On Sin

 At the heart of the classical doctrine of sin stood a narrative. God created all the world, including humanity in His own image, and saw that it was very good. Yet the first man and woman chose to disobey the commandment of their Creator, and thus were accursed. God, seeking to break the curse on humankind, enacted the only effective remedy against a curse so great – He sent His only-begotten Son to live and die as as creature. The classical doctrine of sin, from the writings of Paul onwards, was an attempt to spell out the implications of this story. In the 20th Century, however, the doctrine came to be questioned because the narrative behind it was questioned. In particular, the story’s second act – the transgression of the first human couple – became incredible to many. Our best scientific theories of human origin clearly indicated that, rather than a unique first human couple, there had been a continuum of primates bearing increasingly greater genetic similarity to the average human alive today. The question of sin then became, what sense can be made of the Church’s teaching here once this element of the underlying story is relinquished. 

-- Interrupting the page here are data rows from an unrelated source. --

-- ==== Sys2Proof/Machine/Control.lean ====
section
/-!
DEFINITION. The control block (08 R168 to R189), LAUNCH and BKPT apart.
-/
namespace Sys2Proof.Machine

/-! ### Branches (08 R171 to R173) -/

/-- 08 R172: TGT × 8. -/
def tgtOf (x : Args) : Word := (x.a ++ x.b ++ x.c : BitVec 24).setWidth 32 <<< 3

/-- 08 R168: the reconvergence offset of RW; none for NONE. -/
def rwOf (x : Args) : Word :=
  match immOf x with
  | some w => if bitOf w 24 then noRpc else BitVec.ofNat 32 (w % 2 ^ 24 * 8)
  | none => noRpc

/-- 08 R171: Branch(S, tgt, r) for a non-empty T, in a state with the instruction's scalar effect. -/
def State.branch (s : State) (c : Ctx) (act : List Nat) (tgt r : Word) : Eff :=
  let t := maskOf act
  let f := c.sp.mask &&& ~~~t
  let gid := c.g.gid
  let sid := c.sp.id
  if tgt.toNat % 8 != 0 then .trap s (lanesTrap act 0x5005) 0
  else
    match s.group? gid with
    | none => .moved s
    | some g =>
      if f = 0 then
        let g' := g.modSplit sid (fun sp => sp.goto tgt)
        -- 07 R153: a branch backwards gives way to the queue
        let g' := if c.sp.state == .ready && tgt.toNat ≤ c.sp.pc.toNat then g'.giveWay s.serial sid else g'
        .moved (s.putSplits c.w sid g g')
      else
        let r := if r = noRpc then c.sp.rpc else r
        match g.divide (c.w.spill / 64) s.serial sid t tgt r with
        | .ok g' => .moved (s.putSplits c.w sid g g')
        | _ => .trap s (c.allLanes 0x5004 none none) 0

/-- A branch: its scalar effect first, then the branch itself. -/
def branchExec (o : Op) (x : Args) (s : State) (pre : State → Ctx → State) (tgt r : Ctx → Word) :
    Host.Outcome State Fault Refusal :=
  issue o x s (fun c act => (pre s c).branch c act (tgt c) (r c))

/-- BRA (08 R171, R172). -/
def execBra (x : Args) (s : State) : Host.Outcome State Fault Refusal :=
  branchExec .bra x s (fun s _ => s) (fun _ => tgtOf x) (fun _ => rwOf x)
/-- BRD (08 R171, R172). -/
def execBrd (x : Args) (s : State) : Host.Outcome State Fault Refusal :=
  branchExec .brd x s (fun s _ => s) (fun _ => tgtOf x) (fun _ => rwOf x)
/-- BRI (08 R171, R172). -/
def execBri (x : Args) (s : State) : Host.Outcome State Fault Refusal :=
  branchExec .bri x s (fun s _ => s) (fun c => c.s x.a.toNat) (fun _ => rwOf x)
/-- CALL (08 R173): `s`D takes the return offset first (log entry 19). -/
def execCall (x : Args) (s : State) : Host.Outcome State Fault Refusal :=
  branchExec .call x s (fun s c => s.writeS c [(x.d.toNat, c.sp.nextPc)]) (fun _ => tgtOf x) (fun c => c.sp.nextPc)
/-- CALLI (08 R173): `s`A is read before `s`D is written. -/
def execCalli (x : Args) (s : State) : Host.Outcome State Fault Refusal :=
  branchExec .calli x s (fun s c => s.writeS c [(x.d.toNat, c.sp.nextPc)]) (fun c => c.s x.a.toNat) (fun c => c.sp.nextPc)
/-- RET (08 R173): it reconverges at the split's own RPC. -/
def execRet (x : Args) (s : State) : Host.Outcome State Fault Refusal :=
  branchExec .ret x s (fun s _ => s) (fun c => c.s x.a.toNat) (fun c => c.sp.rpc)

/-! ### Lanes and splits (08 R174 to R178) -/

/-- 07 R150: the issuing split's mask has become empty. -/
def State.vanishSplit (s : State) (c : Ctx) : State :=
  match s.group? c.g.gid with
  | none => s
  | some g => s.putSplits c.w c.sp.id g (g.vanish s.serial c.sp.id)

/-- Take lanes out of the issuing split: held for its RPC, or ended; the split moves on or dissolves. -/
def State.removeLanes (s : State) (c : Ctx) (m : LaneMask) (hold : Bool) : Eff :=
  let s' := s.modSplit c.g.gid c.sp.id (fun sp =>
    { sp with mask := sp.mask &&& ~~~m, held := if hold then sp.held ||| m else sp.held })
  if c.sp.mask &&& ~~~m = 0 then .moved (s'.vanishSplit c) else .done s'

/-- MASK (08 R174). -/
def execMaskLanes (x : Args) (s : State) : Host.Outcome State Fault Refusal :=
  issue .maskLanes x s (fun c act =>
    let m := maskOf act
    let set := if x.mod.toNat % 2 = 1 then BitVec.ofNat 64 (c.s2 x.a.toNat) else BitVec.allOnes 64
    s.removeLanes c (m &&& set) (c.sp.parent.isSome || c.sp.rpc != noRpc))

/-- END (08 R175). -/
def execEndLanes (x : Args) (s : State) : Host.Outcome State Fault Refusal :=
  issue .endLanes x s (fun c act => s.removeLanes c (maskOf act) false)

/-- 08 R176: an item of the split table. -/
def Ctx.splitItem (c : Ctx) (item : Nat) : Nat :=
  match item with
  | 0 => c.g.splits.length
  | 1 => 8 - c.g.resident.length
  | 2 => c.w.spill / 64 - (c.g.splits.filter (·.spilled)).length
  | 3 => c.sp.rpc.toNat
  | _ => c.sp.parent.getD 0x80

/-- SPLITQ (08 R176). -/
def execSplitq (x : Args) (s : State) : Host.Outcome State Fault Refusal :=
  issueDone .splitq x s (fun c _ => s.writeS c [(x.d.toNat, BitVec.ofNat 32 (c.splitItem (x.mod.toNat % 8)))])

/-- YIELD (08 R177). -/
def execYield (x : Args) (s : State) : Host.Outcome State Fault Refusal :=
  match issue .yield x s (fun _ _ => .done s), s.cur with
  | .next s', some (gid, sid) =>
    .next (s'.modGroup gid (fun g => { (g.modSplit sid (fun sp => { sp with yielded := true })) with yielded := true }))
  | o, _ => o

/-- 07 R156: the condition of the EV fields holds. -/
def State.eventHolds (s : State) (w : Workgroup) (g : Group) (kind reg : Nat) (val : DWord) : Bool :=
  match kind with
  | 1 => val.toNat ≤ (w.timeline reg).reached
  | 2 => (s.barrierAt (scratchKey w.phys (val.toNat % 2 ^ 32))).passed (val.toNat / 2 ^ 32 % 2)
  | _ => assocGet 0 reg g.flags = 0

/-- 08 R178: a ready split parks in waiting-event; an in-trap one is held at its WAITEV until the condition holds, its EV fields
zero (07 R142). -/
def State.waitEvent (s : State) (c : Ctx) (kind reg : Nat) (val : DWord) : Eff :=
  if c.sp.state == .inTrap then
    if s.eventHolds c.w c.g kind reg val then .done s
    else .wait (s.modSplit c.g.gid c.sp.id (fun sp => { sp with waitOn := some (256 * kind + reg, val.toNat) })) .event
  else
    .moved (s.modSplit c.g.gid c.sp.id (fun sp =>
      { sp.goto sp.nextPc with evKind := kind, evReg := reg, evVal := val, state := .waitingEvent }))

/-- WAITEV.tl (08 R178). -/
def execWaitevTl (x : Args) (s : State) : Host.Outcome State Fault Refusal :=
  issue .waitevTl x s (fun c _ => s.waitEvent c 1 x.a.toNat (BitVec.ofNat 64 (c.s2 x.b.toNat)))
/-- WAITEV.bar (08 R178). -/
def execWaitevBar (x : Args) (s : State) : Host.Outcome State Fault Refusal :=
  issue .waitevBar x s (fun c _ =>
    let off := (c.s x.a.toNat).toNat
    if !c.w.barrierOffset off then .trap s (c.allLanes 0x500A none none) 0
    else s.waitEvent c 2 0 (BitVec.ofNat 64 (off + 2 ^ 32 * ((c.s x.b.toNat).toNat % 2))))
/-- WAITEV.flag (08 R178). -/
def execWaitevFlag (x : Args) (s : State) : Host.Outcome State Fault Refusal :=
  issue .waitevFlag x s (fun c _ => s.waitEvent c 3 x.a.toNat 0)

/-- NOP (08 R179). -/
def execNop (x : Args) (s : State) : Host.Outcome State Fault Refusal := issueDone .nop x s (fun _ _ => s)

/-! ### Traps (08 R180, R181) -/

/-- TRAP (08 R180). -/
def execTrap (x : Args) (s : State) : Host.Outcome State Fault Refusal :=
  issue .trap x s (fun _ act => .trap s (lanesTrap act 0x5006) x.a)

/-- 07 R145, 22 R411: the in-trap split returns to its faulting clause and frees its frame. -/
def Group.trapReturn (g : Group) (sid : Nat) : Group :=
  match (g.split? sid).bind (·.frame) with
  | none => g
  | some k =>
    match g.frames.find? (fun f => f.num == k) with
    | none => g
    | some f => (g.modSplit sid (fun sp => sp.trapReturn f)).dropFrames

/-- TRET (08 R181). -/
def execTret (x : Args) (s : State) : Host.Outcome State Fault Refusal :=
  issue .tret x s (fun c _ =>
    if c.sp.state == .inTrap then .moved (s.modGroup c.g.gid (fun g => g.trapReturn c.sp.id))
    else .trap s (c.allLanes 0x5008 none none) 0)

/-! ### Services (08 R183) -/

/-- The 64-bit payload of SYS. -/
def Ctx.payload (c : Ctx) (x : Args) : Nat := c.s2 x.b.toNat

/-- 08 R183: a record of the payload. -/
def State.sysRecordOf (s : State) (c : Ctx) (x : Args) (act : List Nat) (code : Nat) : ErrorRecord :=
  { s.groupRecord c.w c.g c.sp code 0 (maskOf act) with addr := c.payload x }

/-- SYS RECORD, and the services unknown, which raise 0x500B (08 R183). -/
def execSysRecord (x : Args) (s : State) : Host.Outcome State Fault Refusal :=
  issue .sysRecord x s (fun c act =>
    if x.a != 0 then .trap s (lanesTrap act 0x500B) 0
    else
      let s := s.releaseCore c.w.phys 3
      .done ((s.record (s.sysRecordOf c x act 0x0001)).writeS c [(x.d.toNat, 0#32)]))

/-- SYS NOTIFY (08 R183, 21 R402). -/
def execSysNotify (x : Args) (s : State) : Host.Outcome State Fault Refusal :=
  issueDone .sysNotify x s (fun c _ =>
    let s := s.releaseCore c.w.phys 3
    let p := s.partOf c.w.part
    if p.irqJ = 0 || s.irqFull p then s.writeS c [(x.d.toNat, 1#32)]
    else (s.irqPut p 3 (c.payload x) c.w.ticket).writeS c [(x.d.toNat, 0#32)])

/-- SYS STOP (08 R183). -/
def execSysStop (x : Args) (s : State) : Host.Outcome State Fault Refusal :=
  issue .sysStop x s (fun c act =>
    let s := s.releaseCore c.w.phys 3
    .moved ((s.fatal c.w (s.sysRecordOf c x act 0x0002)).markFaulted c.g.gid c.sp.id))

/-! ### Special registers (08 R185 to R187) -/

/-- 22 R408: TRAPINFO k of a frame. -/
def TrapFrame.info (f : TrapFrame) (k : Nat) : Nat :=
  match k with
  | 0 => f.vav.toNat * 2 ^ 28 + f.retry.toNat * 2 ^ 27 + f.word % 8 * 2 ^ 24 + f.aux.toNat * 2 ^ 16 + f.code.toNat
  | 1 => f.resume.toNat
  | 2 => f.lanes.toNat % 2 ^ 32
  | 3 => f.lanes.toNat / 2 ^ 32
  | 4 => f.va.toNat % 2 ^ 32
  | 5 => f.va.toNat / 2 ^ 32
  | 6 => f.iword.toNat % 2 ^ 32
  | _ => f.iword.toNat / 2 ^ 32

/-- 08 R185: the value of a special register in a lane; `cycle` is the die's. -/
def Ctx.special (c : Ctx) (cycle sr l : Nat) : Nat :=
  match sr with
  | 0x00 => c.laneNo l
  | 0x01 => (frameLanes c.w.legacy c.sp.half c.sp.mask).toNat
  | 0x02 => c.sp.id
  | 0x03 => if c.w.legacy then 2 * c.g.groupId + c.sp.half.toNat else c.g.groupId
  | 0x04 => c.g.role
  | 0x05 => c.w.x
  | 0x06 => c.w.y
  | 0x07 => c.w.z
  | 0x08 => c.w.countX
  | 0x09 => c.w.countY
  | 0x0A => c.w.countZ
  | 0x0B => c.w.member
  | 0x0C => c.w.gangSize
  | 0x0D => cycle
  | 0x10 => (c.g.fmode c.sp.half).toNat
  | 0x11 => (c.g.fstat c.sp.half).toNat
  | 0x12 => c.sp.half.toNat
  | _ =>
    match c.sp.frame.bind (fun k => c.g.frames.find? (fun f => f.num == k)) with
    | some f => f.info (sr % 8)
    | none => 0

/-- 08 R185: the registers of 64 bits. -/
def srWide (sr : Nat) : Bool := sr == 0x01 || sr == 0x0D

/-- RDS (08 R186). -/
def execRds (x : Args) (s : State) : Host.Outcome State Fault Refusal :=
  issue .rds x s (fun c act =>
    let sr := x.a.toNat
    let cycle := (s.die (coreDie c.w.phys)).cycle % 2 ^ 64
    if 0x18 ≤ sr && c.sp.frame.isNone then .trap s (lanesTrap act 0x5008) 0
    else if x.mod.toNat % 2 = 1 then .done (writeLanes s c act (srWide sr) x.d.toNat (c.special cycle sr))
    else .done (s.writeS c (sPut (srWide sr) x.d.toNat (c.special cycle sr 0))))

/-- 03 R53, R57: write FMODE (0x10) or FSTAT of a half. -/
def Group.writeMode (g : Group) (half mode : Bool) (w : Word) : Group :=
  match mode, half with
  | true, false => { g with fmode0 := fmodeWrite w }
  | true, true => { g with fmode1 := fmodeWrite w }
  | false, false => { g with fstat0 := fstatWrite w }
  | false, true => { g with fstat1 := fstatWrite w }

/-- WRS (08 R187). -/
def execWrs (x : Args) (s : State) : Host.Outcome State Fault Refusal :=
  issueDone .wrs x s (fun c _ =>
    s.modGroup c.g.gid (fun g => g.writeMode c.sp.half (x.d == 0x10#8) (c.s x.a.toNat)))

end Sys2Proof.Machine
end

Spiritual Consciousness and the Divinising Relationship


    It is my contention that nothing theologically important is lost from the Biblical narrative once we construe the Paradise story as wholly mythical. What follows is an inevitably speculative attempt to translate that narrative into terms consistent with our current understanding of human origins, thus to ground a contemporary understanding of sin. At some point during the evolutionary process, there arose a spiritually conscious creature – which, for our purposes, means to say that there arose a creature directed towards an ultimate end. Instead of simply acting instinctively to achieve obvious short term goals, our ancestors began to see their whole pattern of life and action as conforming to a definite shape and serving more general, long term purposes. At first, the long term goals would presumably have been no more than generaliations of the short term goals – e.g. stave off hunger throughout the cold months rather than merely through the night. Eventually, however, some will have come to reflect on what grounded the longer term goals. Why keep self and kin fed at all? For what purpose is anyone here? As soon as such questions were asked, in whatever rudimentary form, spiritual consciousness had been achieved. 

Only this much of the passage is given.